Tetherin cell surface levels are downregulated by Vpu, and degradation of tetherin by Vpu has been observed in a wide variety of cell types [30, 54, 63, 64]. The logical hypothesis suggested by this association was that Vpu overcomes restriction by removing tetherin from plasma membrane viral assembly sites and targeting tetherin for degradation, as has been well established for CD4. The downregulation of CD4 by Vpu requires the phosphorylation of serines 52 and 56 on the Vpu cytoplasmic tail, interaction with β-TrCP, and degradation of CD4 through the ubiquitin-proteasome pathway [1012, 65]. The mechanism and importance of downregulation of tetherin by Vpu, however, have not yet been as clearly worked out. Several groups have reported that relief of tetherin-mediated restriction of particle release can occur in the absence of degradation of tetherin [57, 66, 67], indicating that degradation is not the essential step in the action of Vpu that leads to relief of restriction. Goffinet and colleagues generated a series of tetherin cytoplasmic tail mutants including lysine mutants that were not degraded upon expression of Vpu. The mutants remained competent for restriction of particle release, and despite their lack of degradation Vpu potently relieved the restriction to particle release [66]. The involvement of β-TrCP in Vpu-mediated targeted degradation of tetherin has been supported by a number of investigators [54, 63, 64, 68], which would seem to suggest that a proteasomal pathway of degradation similar to that involved in the Vpu- β-TrCP-CD4 pathway is essential. Proteasomal degradation of tetherin has indeed been supported in some studies [63, 64] but is not universally accepted as the major pathway. Instead, a β-TrCP-dependent endolysosomal pathway for tetherin degradation has been reported [54, 58, 68]. According to this model, Vpu still acts as an adaptor molecule linking tetherin to β-TrCP, but does not connect tetherin to the ER-associated protein degradation (ERAD) pathway. Instead, interactions in the TGN or early endosome compartments direct tetherin to degradation in lysosomal compartments. There still is work to be done to clarify this pathway and to derive a clearer understanding of the role of β-TrCP and of the degradation of tetherin that is initiated or facilitated by Vpu.

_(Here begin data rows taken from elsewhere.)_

/-- `tee` (R175): every word that R167 admits is copied as it stands, DONE and EOT among them; a word that R167 forbids is malformed.
(DEDUCED, log 30) -/
def stepTee (hd : List (Option NetWord)) (r : StreamRun) (l : Nat) : StepRes :=
  match hd.getD 0 none with
  | none => .wait
  | some w =>
    let copy (fin : Bool) : StepRes := .act [0] [(0, w), (1, w)] r fin
    if w.tag = 0xA#4 then .forward 0 w
    else if w.tag = 0#4 ∨ w.tag = 0xB#4 then copy false
    else match levelOf w.tag with
      | some k => copy (decide (l ≤ k))
      | none => .err 0x24 w.tag.toNat

/-- `steer` (R173). -/
def stepSteer (hd : List (Option NetWord)) (r : StreamRun) (l : Nat) : StepRes :=
  withHead hd r 0 fun a => withHead hd r 1 fun p =>
    match a, p with
    | .data w, .data b => .act [0, 1] [(if b.getLsbD 0 then 1 else 0, ⟨w, 0⟩)] r false
    | .stop j, .stop k =>
      if j = k then .act [0, 1] [(0, stopWord k), (1, stopWord k)] r (decide (l ≤ k))
      else .err 0x26 (headTag p + 16 * headTag a)
    | _, _ => .err 0x26 (headTag p + 16 * headTag a)

/-- `merge`: the predicate names the arm it waits on; a stop must meet its like on both arms (R174). An arm that does not is malformed though
the other is still empty, and the first is named where both are. (DESIGN CHOICE, log 91) -/
def stepMerge (hd : List (Option NetWord)) (r : StreamRun) (l : Nat) : StepRes :=
  withHead hd r 0 fun p =>
    match p with
    | .data b =>
      let arm := if b.getLsbD 0 then 2 else 1
      withHead hd r arm fun a =>
        match a with
        | .data w => .act [0, arm] [(0, ⟨w, 0⟩)] r false
        | .stop _ => .err 0x26 (headTag p + 16 * headTag a)
    | .stop k =>
      let bad (i : Nat) : Option StepRes :=
        match hd.getD i none with
        | none => none
        | some _ =>
          match withHead hd r i fun a => if a = .stop k then .wait else .err 0x26 (headTag p + 16 * headTag a) with
          | .wait => none
          | x => some x
      match bad 1, bad 2 with
      | some x, _ => x
      | none, some x => x
      | none, none =>
        if (hd.getD 1 none).isNone ∨ (hd.getD 2 none).isNone then .wait
        else .act [0, 1, 2] [(0, stopWord k)] r (decide (l ≤ k))

/-- `fscan` (R270): phase 0 looks at the input; 1 and 2 read the segment; 3 emits the children; 4 looks behind the reference. (DEDUCED, log 30) -/
def stepScan (hd : List (Option NetWord)) (r : StreamRun) (l : Nat) : StepRes :=
  withHead hd r 0 fun h =>
    let stop (k : Nat) : StepRes :=
      if k = 3 then .err 0x27 4
      else .act [0] [(0, stopWord (if k = 4 then 4 else k + 1))] { r with phase := 0 } (decide (l ≤ k))
    match h with
    | .stop k => if r.phase = 4 ∧ k = 3 then .err 0x27 4 else stop k
    | .data w =>
      let p := ref0 w
      let addr (b : W64) (i : Nat) : W64 := b + BitVec.ofNat 64 (4 * i)
      if r.phase = 0 then
        (if r.z.toNat ≤ p then .err 0x23 p else .read (addr r.x p) { r with phase := 1 })
      else if r.phase = 4 then .act [] [(0, stopWord 0)] { r with phase := 0 } false
      else
        match r.mem with
        | some none => .err 0x25 ((addr (if r.phase = 3 then r.y else r.x)
            (if r.phase = 1 then p else if r.phase = 2 then p + 1 else r.lo)).toNat % 2 ^ 32)
        | none =>
          if r.phase = 3 then
            (if r.lo < r.hi then .read (addr r.y r.lo) r else .act [0] [] { r with phase := 4 } false)
          else .read (addr r.x (if r.phase = 1 then p else p + 1)) r
        | some (some v) =>
          if r.phase = 1 then .read (addr r.x (p + 1)) { r with lo := v, phase := 2, mem := none }
          else if r.phase = 2 then
            (if v < r.lo then .err 0x28 p else .act [] [] { r with hi := v, phase := 3, mem := none } false)
          else .act [] [(0, element v r.lo p (val w))] { r with lo := r.lo + 1, mem := none } false

/-- Is a coordinate not above the last one of its fibre (R271)? -/
def descends (prev : Option Nat) (c : Nat) : Bool := match prev with | none => false | some p => decide (c ≤ p)

/-- `fisect` and `funion` (R271, R172). -/
def stepIsect (union : Bool) (hd : List (Option NetWord)) (r : StreamRun) (l : Nat) : StepRes :=
  withHead hd r 0 fun a => withHead hd r 1 fun b =>
    let takeA (w : W256) : StepRes :=
      if descends r.prevA (crd w) then .err 0x22 (crd w)
      else .act [0] (if union then [(0, element (crd w) (ref0 w) 0xFFFFFFFF (val w))] else []) { r with prevA := some (crd w) } false
    let takeB (w : W256) : StepRes :=
      if descends r.prevB (crd w) then .err 0x22 (crd w)
      else .act [1] (if union then [(0, element (crd w) 0xFFFFFFFF (ref0 w) (val w))] else []) { r with prevB := some (crd w) } false
    match a, b with
    | .data u, .data v =>
      if crd u = crd v then
        if descends r.prevA (crd u) ∨ descends r.prevB (crd v) then .err 0x22 (crd u)
        else .act [0, 1] [(0, element (crd u) (ref0 u) (ref0 v) (val u))]
          { r with prevA := some (crd u), prevB := some (crd v) } false
      else if crd u < crd v then takeA u else takeB v
    | .data u, .stop _ => takeA u
    | .stop _, .data v => takeB v
    | .stop j, .stop k =>
      if j = k then .act [0, 1] [(0, stopWord k)] { r with prevA := none, prevB := none } (decide (l ≤ k))
      else .err 0x20 (j + 16 * k)

/-- `frep` (R272): a stop above SL0, and an EOS that closes an open fibre, take the repeated element and the stop behind it in one step, which
is ready when both are there (R169); the third head is the word behind that of the repeated input. Where that is no element and no stop, the
element goes first, and in phase 1 its head is looked at. (DEDUCED, log 30) -/
def stepRep (dl : Nat) (hd : List (Option NetWord)) (r : StreamRun) (l : Nat) : StepRes :=
  withHead hd r 0 fun a => withHead hd r 1 fun b =>
    let bad (h : Head) : StepRes := .err 0x20 (headLevel dl a + 16 * headLevel dl h)
    let close (k : Nat) (h : Head) (pops : List Nat) : StepRes :=
      if h = .stop (if k = 4 then 4 else k - 1) then .act pops [(0, stopWord k)] { r with phase := 0, isOpen := false } (decide (l ≤ k))
      else if h = .stop 0 ∧ k < 4 then .err 0x27 1
      else bad h
    match a with
    | .data u =>
      match b with
      | .data v => .act [0] [(0, element (crd u) (ref0 u) (ref0 v) (val v))] { r with isOpen := true } false
      | .stop _ => bad b
    | .stop k =>
      if k = 0 then
        match b with
        | .data _ => .act [1, 0] [(0, stopWord 0)] { r with isOpen := false } (decide (l = 0))
        | .stop _ => bad b
      else if r.phase = 1 ∨ (k = 4 ∧ r.isOpen = false) then close k b [1, 0]
      else
        match b with
        | .stop _ => bad b
        | .data _ =>
          match hd.getD 2 none with
          | none => .wait
          | some w =>
            if w.tag = 0#4 then bad (.data w.data)
            else match levelOf w.tag with
              | some n => close k (.stop n) [1, 1, 0]
              | none => .act [1] [] { r with phase := 1 } false

/-- The value of `fzip` (R273). -/
def zipValue (op t : BitVec 2) (a b : Nat) : FRes :=
  if op = 0#2 then (a, 0)
  else if op = 1#2 then (b, 0)
  else if t = 2#2 then
    let x := fmtF32.read a
    let y := fmtF32.read b
    if op = 2#2 then fAdd fmtF32 x y else fMul fmtF32 x y
  else (if op = 2#2 then (a + b) % 2 ^ 32 else a * b % 2 ^ 32, 0)

/-- `fzip` (R273). Cause 0x21 names its first input as 0 and its second as 1. (DESIGN CHOICE, log 91) -/
def stepZip (op t : BitVec 2) (hd : List (Option NetWord)) (r : StreamRun) (l : Nat) : StepRes :=
  withHead hd r 0 fun a => withHead hd r 1 fun b =>
    match a, b with
    | .data u, .data v =>
      let x := zipValue op t (val u) (val v)
      .act [0, 1] [(0, element (crd u) (ref0 u) (ref0 v) x.1)] { r with flags := r.flags ||| x.2 } false
    | .stop j, .stop k => if j = k then .act [0, 1] [(0, stopWord k)] r (decide (l ≤ k)) else .err 0x20 (j + 16 * k)
    | .stop _, .data _ => .err 0x21 0
    | .data _, .stop _ => .err 0x21 1

/-- `fload` and `fwrite` (R274). What `fload` has read is for the index at its head when it read; for another it reads again. -/
def stepAccess (isLoad : Bool) (sel : BitVec 1) (hd : List (Option NetWord)) (r : StreamRun) (l : Nat) : StepRes :=
  withHead hd r 0 fun h =>
    match h with
    | .stop k => .act [0] [(0, stopWord k)] r (decide (l ≤ k))
    | .data w =>
      let i := if sel = 1#1 then ref1 w else ref0 w
      let a := r.x + BitVec.ofNat 64 (4 * i)
      if r.z.toNat ≤ i then .err 0x23 i
      else
        match r.mem.filter fun _ => !isLoad || r.lo == i with
        | some none => .err 0x25 (a.toNat % 2 ^ 32)
        | some (some v) => .act [0] [(0, element (crd w) (ref0 w) (ref1 w) v)] { r with mem := none } false
        | none => if isLoad then .read a { r with lo := i, mem := none } else .write a (val w) r

/-- The value of `fred` over a fibre (R275). -/
def reduceValue (op t : BitVec 2) (xs : List Nat) : FRes :=
  if op = 0#2 then
    (if t = 2#2 then fSum fmtF32 (xs.map fmtF32.read) else (xs.foldl (fun a b => a + b) 0 % 2 ^ 32, 0))
  else if op = 3#2 then
    (if t = 2#2 then fmtF32.rne false (xs.length % 2 ^ 32) 0 else (xs.length % 2 ^ 32, 0))
  else
    let isMax := op == 1#2
    if t = 2#2 then
      match xs with
      | [] => (fmtF32.inf isMax, 0)
      | x :: r =>
        let v := r.foldl (fun acc y => (fMinMax fmtF32 isMax acc y).1) x
        (if (fmtF32.read v).isNan then fmtF32.nan else v, if xs.any fun y => fmtF32.read y = .nan true then flInvalid else 0)
    else
      let sg := t == 0#2
      let v (x : Nat) : Int := if sg then sext x 32 else x
      (low (xs.foldl (fun acc x => if isMax then max acc (v x) else min acc (v x)) (if isMax then intMin sg 32 else intMax sg 32)) 32, 0)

The site of interaction of Vpu with tetherin is not known with certainty. Expression of Vpu alters the intracellular pattern of tetherin, with decreased cell surface of tetherin and prominent colocalization of tetherin and Vpu in the TGN [23, 43, 57, 68]. Mutants of Vpu that are unable to interact with tetherin fail to redistribute tetherin to the TGN, suggesting that tetherin may be retained in the TGN through TM-TM interactions with Vpu [57]. The rate of tetherin endocytosis from the plasma membrane is not significantly altered by Vpu [43, 57, 69]. These data suggest that Vpu may alter delivery of newly synthesized tetherin to the plasma membrane and/or disrupt outward tetherin recycling from the endosomal recycling compartment. Taken together with the data described above regarding endo-lysosomal degradation, a consistent model would posit that Vpu interacts with and traps tetherin in the TGN or other post-ER compartments, thereafter shunting tetherin to degradation in lysosomal compartments and preventing newly synthesized tetherin from trafficking to the plasma membrane. Alternatively, Vpu may disrupt outward trafficking of tetherin to the particle assembly microdomain on the plasma membrane through additional effects on host trafficking factors.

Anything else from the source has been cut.